» Task instructions:
Count the lines in the entries that contain the string "theorem". State nothing but the number.

(Saved data entries)
-- ==== Sys2Proof/Laws/Leaves.lean ====
section
/-! SUPPORT. The frame of every shared operation: one lemma per operation that says which parts of the
state it leaves as they were, so that no later proof unfolds it for them. -/

namespace Sys2Proof.Machine

@[simp] theorem foldl_modify_leaves (ls : List Nat) (f : Receiver → Receiver) (s : State) :
    (ls.foldl (fun t n => t.modifyReceiver n f) s).variant = s.variant ∧ (ls.foldl (fun t n => t.modifyReceiver n f) s).resetLow = s.resetLow ∧
      (ls.foldl (fun t n => t.modifyReceiver n f) s).now = s.now ∧ (ls.foldl (fun t n => t.modifyReceiver n f) s).sensors = s.sensors ∧
      (ls.foldl (fun t n => t.modifyReceiver n f) s).slopeMap = s.slopeMap ∧ (ls.foldl (fun t n => t.modifyReceiver n f) s).store = s.store ∧
      (ls.foldl (fun t n => t.modifyReceiver n f) s).slots = s.slots ∧ (ls.foldl (fun t n => t.modifyReceiver n f) s).lastClosed = s.lastClosed ∧
      (ls.foldl (fun t n => t.modifyReceiver n f) s).engine = s.engine ∧ (ls.foldl (fun t n => t.modifyReceiver n f) s).banks = s.banks ∧
      (ls.foldl (fun t n => t.modifyReceiver n f) s).dram = s.dram ∧ (ls.foldl (fun t n => t.modifyReceiver n f) s).loader = s.loader ∧
      (ls.foldl (fun t n => t.modifyReceiver n f) s).table = s.table ∧ (ls.foldl (fun t n => t.modifyReceiver n f) s).gains = s.gains ∧
      (ls.foldl (fun t n => t.modifyReceiver n f) s).hold = s.hold ∧ (ls.foldl (fun t n => t.modifyReceiver n f) s).stage = s.stage ∧
      (ls.foldl (fun t n => t.modifyReceiver n f) s).drive = s.drive ∧ (ls.foldl (fun t n => t.modifyReceiver n f) s).loop = s.loop ∧
      (ls.foldl (fun t n => t.modifyReceiver n f) s).scan = s.scan ∧ (ls.foldl (fun t n => t.modifyReceiver n f) s).telem = s.telem ∧
      (ls.foldl (fun t n => t.modifyReceiver n f) s).port = s.port ∧ (ls.foldl (fun t n => t.modifyReceiver n f) s).pending = s.pending := by
  induction ls generalizing s with
  | nil => simp
  | cons x xs ih => simp [ih]

@[simp] theorem forReceivers_leaves (s : State) (f : Receiver → Receiver) :
    (State.forReceivers s f).variant = s.variant ∧ (State.forReceivers s f).resetLow = s.resetLow ∧
      (State.forReceivers s f).now = s.now ∧ (State.forReceivers s f).sensors = s.sensors ∧
      (State.forReceivers s f).slopeMap = s.slopeMap ∧ (State.forReceivers s f).store = s.store ∧
      (State.forReceivers s f).slots = s.slots ∧ (State.forReceivers s f).lastClosed = s.lastClosed ∧
      (State.forReceivers s f).engine = s.engine ∧ (State.forReceivers s f).banks = s.banks ∧
      (State.forReceivers s f).dram = s.dram ∧ (State.forReceivers s f).loader = s.loader ∧
      (State.forReceivers s f).table = s.table ∧ (State.forReceivers s f).gains = s.gains ∧
      (State.forReceivers s f).hold = s.hold ∧ (State.forReceivers s f).stage = s.stage ∧
      (State.forReceivers s f).drive = s.drive ∧ (State.forReceivers s f).loop = s.loop ∧
      (State.forReceivers s f).scan = s.scan ∧ (State.forReceivers s f).telem = s.telem ∧
      (State.forReceivers s f).port = s.port ∧ (State.forReceivers s f).pending = s.pending := by
  simp [State.forReceivers]

@[simp] theorem joinFifo_leaves (r : Record) (copy : Option CaptureCopy) (s : State) :
    (joinFifo r copy s).variant = s.variant ∧ (joinFifo r copy s).resetLow = s.resetLow ∧
      (joinFifo r copy s).now = s.now ∧ (joinFifo r copy s).receivers = s.receivers ∧
      (joinFifo r copy s).sensors = s.sensors ∧ (joinFifo r copy s).slopeMap = s.slopeMap ∧
      (joinFifo r copy s).store = s.store ∧ (joinFifo r copy s).slots = s.slots ∧
      (joinFifo r copy s).lastClosed = s.lastClosed ∧ (joinFifo r copy s).engine = s.engine ∧
      (joinFifo r copy s).banks = s.banks ∧ (joinFifo r copy s).dram = s.dram ∧
      (joinFifo r copy s).loader = s.loader ∧ (joinFifo r copy s).table = s.table ∧
      (joinFifo r copy s).gains = s.gains ∧ (joinFifo r copy s).hold = s.hold ∧
      (joinFifo r copy s).stage = s.stage ∧ (joinFifo r copy s).drive = s.drive ∧
      (joinFifo r copy s).loop = s.loop ∧ (joinFifo r copy s).scan = s.scan ∧
      (joinFifo r copy s).pending = s.pending := by
  unfold joinFifo
  try dsimp only
  repeat' split
  all_goals simp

» Reply:
3